The prognostic value of EXT1 was analysed on both expression and DNA methylation levels. As expected, the NSCLC samples with high EXT1 expression were shown to significantly associated with worse prognosis (median survival months: 42.3, 95% CI: 36.9‐56.0), compared with the low‐expression group (median survival month: 57.9 95% CI: 57.9‐72.5, P = .00065), as shown in Figure 1A. The prognostic values of cg03276982, cg11592677 and cg16286281 methylation were also evaluated. As shown in Figure 1B‐D, the patients with hypomethylation of these sites had a significantly shorter survival period than the hypermethylated. The correlation between DNA methylation and EXT1 expression was also analysed. The mRNA abundance of EXT1 was negatively correlated with DNA methylation of cg11592677 and cg16286281 (Figure 2E,F, P < 1e‐16), but not cg03276982 (not shown). Collectively, these results indicate the DNA methylation level of EXT1 was negatively correlated with the expression of EXT1. In addition, the high mRNA expression and low DNA methylation of EXT1 suggested a worse survival in NSCLC patients.

Prognostic value of EXT1 and cg03276982, cg11592677 and cg16286281 in TCGA cohort. The survival difference between high‐EXT1 and low‐EXT1 groups (A), hypermethylation and hypomethylation of cg03276982 (B), cg11592677 (C) and cg16286281 (D) was compared. The correlations between EXT1 mRNA and cg16286281 (E, left) and cg16286281 (F, right) were analysed

Prognostic values of EXT1 and cg03276982, cg11592677 and cg16286281 in our cohort. The survival difference between high‐EXT1 and low‐EXT1 group (A), hypermethylation and hypomethylation of cg03276982 (B), cg11592677 (C) and cg16286281 (D) were compared. The correlations between EXT1 mRNA and cg16286281 (E, left) and cg16286281 (E, right) were analysed

3.3. Prognostic validation of EXT1 mRNA and methylation

Despite that the gene selection considered both mRNA expression and DNA methylation, the EXT1 selection was based on the data from TCGA cohort. Thus, the good performance of EXT1 for prognosis may resulted from over‐fitness. To exclude such reason, 170 newly primary NSCLC samples were collected from the 900th Hospital of Joint Logistic Support Force. Gene expression and DNA methylation levels of cg03276982, cg11592677 and cg16286281 were quantified using qRT‐PCR and Pyrosequencing methods, respectively. As expected, the expression of EXT1 was significantly associated overall survival of NSCLC (Figure 2A), and the similar DNA methylation pattern was observed in these three CpG sites (Figure 2B‐D). In consistent with previous results, the mRNA level of EXT1 was significantly and negatively associated with DNA methylation level of cg11592677 and cg16286281 (Figure 2E,F), but not cg03276982 (not shown).

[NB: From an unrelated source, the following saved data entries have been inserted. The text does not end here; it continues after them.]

/-- Exchange the cell of a post with the spare (R269, R272); the spare goes on with the post's attribute store (R133). DEDUCED, log entry 63;
DESIGN CHOICE, log entry 131. -/
def swapSpare (f p : Nat) (d : Dev) : Dev :=
  let c := postCell d f p
  let s := spareCell d f
  (setPostCell f 8 c (setPostCell f p s d)).wr (Reg.CELL_GEN f p) (d.rd Reg.GLOBAL_GEN)

/-- A handoff at a frame start: the former cell becomes the spare and runs self-test. DEDUCED, log entry 63. -/
def handoff (f : Nat) (d : Dev) : Dev :=
  match (d.flock f).handoff with
  | some p =>
    if spareCell d f = 15 || (d.flock f).takeover.isSome || (d.flock f).repen.isSome then d.updFlock f (fun x => { x with handoff := none })
    else
      let c := postCell d f p
      let d := swapSpare f p d
      let d := (d.wr (Reg.CELL_GEN f 8) 0).updFlock f (fun x => { x with handoff := none, testing := insNat c x.testing })
      (d.updCell f p (fun c => { c with cache := [] })).bump Reg.HANDOFFS
  | none => d

/-- What a frame start does to one flock. -/
def flockFrame (f k : Nat) (d : Dev) : Dev :=
  let d := handoff f d
  let q := k % 8
  let d := setShadow f (if mayShadow d f q then q else 15) d
  d.updFlock f (fun x => { x with mismatch := false })

/-- Cells that have lines of an ended frame left drop them and go on with the frame that starts. -/
def syncCell (seq : Nat) (dark : Bool) (c : CellSt) : CellSt :=
  let fix (y : LayerSt) : LayerSt :=
    if dark then { y with frame := seq, next := 8192, lineColl := [], collQ := y.collQ }
    else if y.frame < seq then { y with frame := seq, next := 0, lineColl := [] } else y
  { c with bufs := if dark then [] else c.bufs.filter (fun b => b.frame ≥ seq), l0 := fix c.l0, l1 := fix c.l1 }

/-- Every cell of a head at a frame start. -/
def syncCells (h seq : Nat) (dark : Bool) (d : Dev) : Dev :=
  (flocksOf d h).foldl (fun d f => (List.range 8).foldl (fun d p => d.updCell f p (syncCell seq dark)) d) d

/-- The flag, the event and the registers of a frame start at instant `at'`, with the MSA and the VSC SDP that the frame carries (R208, R209,
R218, R229). `src` is the head whose frames are sent. -/
def frameRegs (h src k fs at' : Nat) (d : Dev) : Dev :=
  let e : Int := (d.now : Int) - (d.clk - at' : Nat) - fs
  let enc := d.fld (Reg.OUT_ENC src) 1 0
  let dp := !isDsi d h
  let d := d.updHead h (fun x => { x with
    k := k, fs := fs, fsClk := at', resume := false
    msa := if dp && x.trained then some (if d.bit (Reg.COMP_CTRL src) 0 then 10 else 8, enc) else none
    vsc := dp && x.trained && enc == 3 })
  let d := d.wr (Reg.LOCK_ERR h) (if isCommand d h then 0 else iw (clampI (-(2 ^ 31 - 1)) (2 ^ 31 - 1) e))
  let d := d.putBit (Reg.HEAD_STATUS h) 3 (!isCommand d h && decide (-4 ≤ e) && decide (e ≤ 4))
  fire (0x10 + 8 * h) (d.setBit (Reg.HEAD_FLAGS h) 0)

/-- The number, the epoch and the instant of the frame that starts now: at the TE edge and its delay in command mode, at the first epoch
still to come when the generator starts, and otherwise where the generator predicts it (R208, R210, R213, R222). -/
def nextFrame (d : Dev) (h : Nat) : Nat × Nat × Nat :=
  let x := d.head h
  let m := modeOf d h
  if isCommand d h then
    let c := x.sendHt + m.lines (d.fld (Reg.TE_CTRL h) 15 8)
    (x.k + 1, d.now + c - d.clk, c)
  else if !x.genOn then
    let j := m.epochAfter (max x.readyHt d.now)
    (j, m.fs j, d.clk + (m.fs j - d.now))
  else (x.predK, x.predFs, x.predClk)

/-- A head may start a frame: its generator runs or starts now, and in command mode a TE edge asks for it. -/
def mayFrame (d : Dev) (h : Nat) : Bool :=
  let x := d.head h
  let st := headState d h
  !isMirror d h && st != 0 && st != 5 && (x.genOn || x.ready) && (!isCommand d h || (x.teAccepted && st != 1))

/-- The state that a frame start leads to (R213). -/
def frameState (st : Nat) : Nat := if st = 2 then 3 else if st = 3 then 4 else st

/-- STATE and STARTED of a head, and of the mirrors that follow it, at a frame start. DEDUCED, log entry 62. -/
def frameStates (h : Nat) (d : Dev) : Dev :=
  let one (m st : Nat) (d : Dev) : Dev :=
    let d := if st = 4 && headState d m = 3 then d.setBit (Reg.HEAD_FLAGS m) 2 else d
    setHeadState m st d
  let st := frameState (headState d h)
  (mirrorsOf d h).foldl (fun d m => if (d.head m).own then d else one m st d) (one h st d)

/-- The lines of a dark frame: every pixel is sent as 0 (R213). They are sent at the frame start. DEDUCED, log entry 64. -/
def darkLines (h : Nat) (d : Dev) : Dev :=
  let m := modeOf d h
  let zero := List.replicate m.hAct (0 : Word)
  if (List.range 8).any (fun m => ckWatches d m 7) then forN m.vAct d (fun n d => sendAll h n zero d) else sendAll h 0 zero d

/-- (0, 0) of a frame. -/
def headFrame (h : Nat) (d : Dev) : Dev :=
  if mayFrame d h then
    let d := if predicts d h then predict h (d.beamTo h ((modeOf d h).vTot - 7) 0) else d
    let (k, fs, at') := nextFrame d h
    let d := d.passClk at'
    let dark := headState d h == 2
    let seq := (d.head h).seq + 1
    let d := frameStates h d
    let d := d.updHead h (fun x => { x with
      seq := seq, next := 0, reading := false, latched := false, decided := false, genOn := true, ready := false,
      predicted := false, relocked := false, teAccepted := false })
    let d := (flocksOf d h).foldl (fun d f => flockFrame f k d) (syncCells h seq dark d)
    let d := (mirrorsOf d h).foldl (fun d m => if (d.head m).own then d else frameRegs m h k fs at' d) (frameRegs h h k fs at' d)
    if dark then darkLines h d else d
  else d

/-- (T - 7, 0): the generator predicts the next frame start, and relocks when it must (R210). DEDUCED, log entry 61. -/
def headPredict (h : Nat) (d : Dev) : Dev :=
  if predicts d h && phyPowered d h then predict h (d.beamTo h ((modeOf d h).vTot - 7) 0) else d

/-- The beam reaches LINE_MATCH: a line or pixel at or beyond the total never matches (LINE_MATCH). -/
def lineMatch (h : Nat) (d : Dev) : Dev :=
  let w := d.rd (Reg.LINE_MATCH h)
  let m := modeOf d h
  let src := beamHead d h
  if phyPowered d h && (d.head src).genOn && fld w 12 0 < m.vTot && fld w 29 16 < m.hTot then
    fire (0x11 + 8 * h) ((d.beamTo src (fld w 12 0) (fld w 29 16)).setBit (Reg.HEAD_FLAGS h) 1)
  else d

/-- BEAM_POS as a read returns it: the position that the pixel clock gives since the frame's start, of the source for a mirror (R17, R224). -/
def beamPos (d : Dev) (h : Nat) : Word :=
  let s := beamHead d h
  let m := modeOf d s
  if (d.head s).genOn && phyPowered d h then w32 (beamPx d s / m.hTot + beamPx d s % m.hTot * 2 ^ 16) else 0

/-! ### DisplayPort links (R217, R219) -/

/-- A training attempt ends. -/
def trainDone (h : Nat) (ok : Bool) (d : Dev) : Dev :=
  let x := d.head h
  if !isDsi d h && phyPowered d h && d.bit (Reg.PHY_STATUS h) 0 && !d.bit (Reg.PHY_STATUS h) 1 && x.tries < 3 then
    if ok && !phyBad d h then markReady h (linkUp h d)
    else
      let d := d.setFld (Reg.PHY_STATUS h) 15 8 (min 255 (d.fld (Reg.PHY_STATUS h) 15 8 + 1))
      let d := d.updHead h (fun x => { x with tries := x.tries + 1, failClk := d.clk })
      if x.tries + 1 = 3 then markReady h (d.setBit (Reg.HEAD_FLAGS h) 5) else d
  else d

/-- 1 s after a failed series, while HPD is high, a new series of three attempts begins. -/
def trainRetry (h : Nat) (d : Dev) : Dev :=
  if !isDsi d h && phyPowered d h && d.bit (Reg.PHY_STATUS h) 0 && !d.bit (Reg.PHY_STATUS h) 1 && (d.head h).tries ≥ 3 then
    (d.passClk ((d.head h).failClk + 1000000000)).updHead h (fun x => { x with tries := 0 })
  else d

/-- HPD has been low for more than 2 ms. -/
def hpdLoss (h : Nat) (d : Dev) : Dev :=
  if !isDsi d h && d.bit (Reg.PHY_STATUS h) 0 then
    let d := (d.clrBit (Reg.PHY_STATUS h) 0).clrBit (Reg.PHY_STATUS h) 1
    let d := d.updHead h (fun x => { x with trained := false, tries := 0 })
    if phyPowered d h then d.setBit (Reg.HEAD_FLAGS h) 4 else d
  else d

/-- HPD rises: the head trains. -/
def hpdRise (h : Nat) (d : Dev) : Dev :=
  if isDsi d h then d
  else (d.setBit (Reg.PHY_STATUS h) 0).updHead h (fun x => { x with tries := 0 })

/-- An HPD low pulse of 0.25 to 2 ms: the head reads the sink's status and retrains if the sink reports lost lock. -/
def hpdPulse (h : Nat) (lost : Bool) (d : Dev) : Dev :=
  if !isDsi d h && phyPowered d h && d.bit (Reg.PHY_STATUS h) 0 then
    let d := if lost then (d.clrBit (Reg.PHY_STATUS h) 1).updHead h (fun x => { x with trained := false, tries := 0 }) else d
    d.setBit (Reg.HEAD_FLAGS h) 11
  else d

/-! ### The side channel (R219, R223, SIDE_CMD) -/

/-- A transaction ends with RESULT and COUNT. -/
def sideEnd (h result count : Nat) (d : Dev) : Dev :=
  (d.wr (Reg.SIDE_STATUS h) (w32 (result * 2 + count * 2 ^ 4))).setBit (Reg.HEAD_FLAGS h) 12

/-- The AUX request codes of the standard. -/
def auxCode (c : Nat) : Bool := c == 0x8 || c == 0x9 || c == 0x0 || c == 0x4 || c == 0x1 || c == 0x5

/-- Whether the sink or the panel can be reached: HPD high, or the lanes on. -/
def sideReach (d : Dev) (h : Nat) : Bool :=
  phyPowered d h && (if isDsi d h then d.bit (Reg.PHY_STATUS h) 1 else d.bit (Reg.PHY_STATUS h) 0)

/-- A SIDE_CMD write. -/
def sideStart (h : Nat) (v : Word) (d : Dev) : Dev :=
  if d.bit (Reg.SIDE_STATUS h) 0 || !bitOf v 31 then d
  else if !isDsi d h && !auxCode (fld v 3 0) then sideEnd h 4 0 d
  else if !sideReach d h then sideEnd h 5 0 d
  else (d.wr (Reg.SIDE_STATUS h) 1).updHead h (fun x => { x with sideReq := v &&& 0xFFFFFFF, sideTries := 0 })

/-- Store the bytes that a transaction returned. -/
def sideStore (h : Nat) (data : List Byte) (d : Dev) : Dev :=
  forN data.length d (fun i d => d.setFld (Reg.SIDE_DATA h (i / 4)) (8 * (i % 4) + 7) (8 * (i % 4)) (data.getD i 0).toNat)

/-- Whether the transaction in progress returns data. -/
def sideReads (d : Dev) (h : Nat) : Bool :=
  let q := (d.head h).sideReq
  if isDsi d h then bitOf q 12 else fld q 3 0 == 0x9 || fld q 3 0 == 0x1 || fld q 3 0 == 0x5

/-- The transaction ends: `result` 0 ACK, 1 NACK or 5 no link; `data` is what a read returned and `wrote` counts the bytes of a
write. DESIGN CHOICE, log entry 117. -/
def sideDone (h result wrote : Nat) (data : List Byte) (d : Dev) : Dev :=
  if d.bit (Reg.SIDE_STATUS h) 0 then
    if sideReads d h then
      let b := if result = 0 then data.take 16 else []
      sideEnd h result b.length (sideStore h b d)
    else sideEnd h result (min wrote 16) d
  else d

/-- A DEFER reply: retried up to 7 times. -/
def sideDefer (h : Nat) (d : Dev) : Dev :=
  if d.bit (Reg.SIDE_STATUS h) 0 && !isDsi d h then
    if (d.head h).sideTries < 7 then d.updHead h (fun x => { x with sideTries := x.sideTries + 1 }) else sideEnd h 2 0 d
  else d

/-- No reply within 400 µs. -/
def sideTimeout (h : Nat) (d : Dev) : Dev :=
  if d.bit (Reg.SIDE_STATUS h) 0 && !isDsi d h then sideEnd h 3 0 d else d

/-! ### Command mode (R222, R223) -/

/-- Line periods since the instant from which TE edges count. -/
def sinceDecision (d : Dev) (h n : Nat) : Bool :=
  let m := modeOf d h
  (d.clk - (d.head h).sendHt) * m.pd * m.vTot ≥ n * m.pn

/-- A TE edge, rising or falling, `wait` herd-clock periods after the command before it. -/
def teEdge (h : Nat) (rising : Bool) (wait : Nat) (d : Dev) : Dev :=
  let d := d.pass wait
  let st := headState d h
  if !isCommand d h || rising == d.bit (Reg.TE_CTRL h) 0 || !(st = 2 || st = 3 || st = 4) then d
  else if (st = 2 && (d.head h).ready) || (st != 2 && (d.head h).decided && ((d.head h).teAccepted || sinceDecision d h 6)) then
    let m := modeOf d h
    let d := d.updHead h (fun x => { x with teAccepted := true, teHt := d.now, sendHt := if x.teAccepted then x.sendHt else d.clk })
    let k := d.now * m.pd / m.pn
    let fs := if m.fs (k + 1) ≤ d.now then m.fs (k + 1) else m.fs k
    d.wr (Reg.TE_PHASE h) (w32 (d.now - fs))
  else d.setBit (Reg.HEAD_FLAGS h) 9

/-- No edge has been accepted within two frame periods: the head sends the frame as though one had arrived. -/
def teMissing (h : Nat) (d : Dev) : Dev :=
  let st := headState d h
  let x := d.head h
  if isCommand d h && !x.teAccepted && ((st = 2 && x.ready) || ((st = 3 || st = 4) && x.decided)) then
    let d := d.passClk (x.sendHt + (2 * (modeOf d h).pn + (modeOf d h).pd - 1) / (modeOf d h).pd)
    (d.updHead h (fun x => { x with teAccepted := true, sendHt := d.clk })).setBit (Reg.HEAD_FLAGS h) 10
  else d

/-! ### Registers -/

/-- The DSI lane rate in Mb/s (R220). -/
def laneMbps (d : Dev) (h : Nat) : Nat :=
  let m := modeOf d h
  let bits := if d.bit (Reg.COMP_CTRL h) 0 then 30 else 24
  (m.den * bits * 1125 + m.pn * 40 - 1) / (m.pn * 40) * 10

Collectively, these results indicate that the prognostic value of DNA methylation and mRNA abundance of EXT1 is robust across cohorts.

3.4. The Relationship between EXT1 and clinicopathological indicators

The correlation between EXT1 and clinical indicators was also analysed in our own data set. Overall, the expression of EXT1 and methylation of CpG sites were independent from clinical indicators, with a few exceptions. As shown in Table 2, the expression of EXT1 was significantly associated with gender, and the methylation status of cg03276982 was correlated with age and primary tumour stage. In addition, relationship between clinical categories and EXT1 expression/methylation was also analysed. As shown in Figure 3, most clinical indicators are independent from EXT1 expression/methylation. Cox multivariate regression analysis was carried out to evaluate the importance of EXT1 and other clinical indicators. As shown in Table 3, EXT1 and all these CpG sites were significantly associated overall survival, whereas the other clinical indicators were not, indicating that EXT1 and its CpG sites are important indicator and powerful biomarker for the prognosis of NSCLC.

TABLE 2.

The correlation between EXT1 biomarkers and clinical indicators. The bold categories are statistically significant (Fisher's exact test, P < .05)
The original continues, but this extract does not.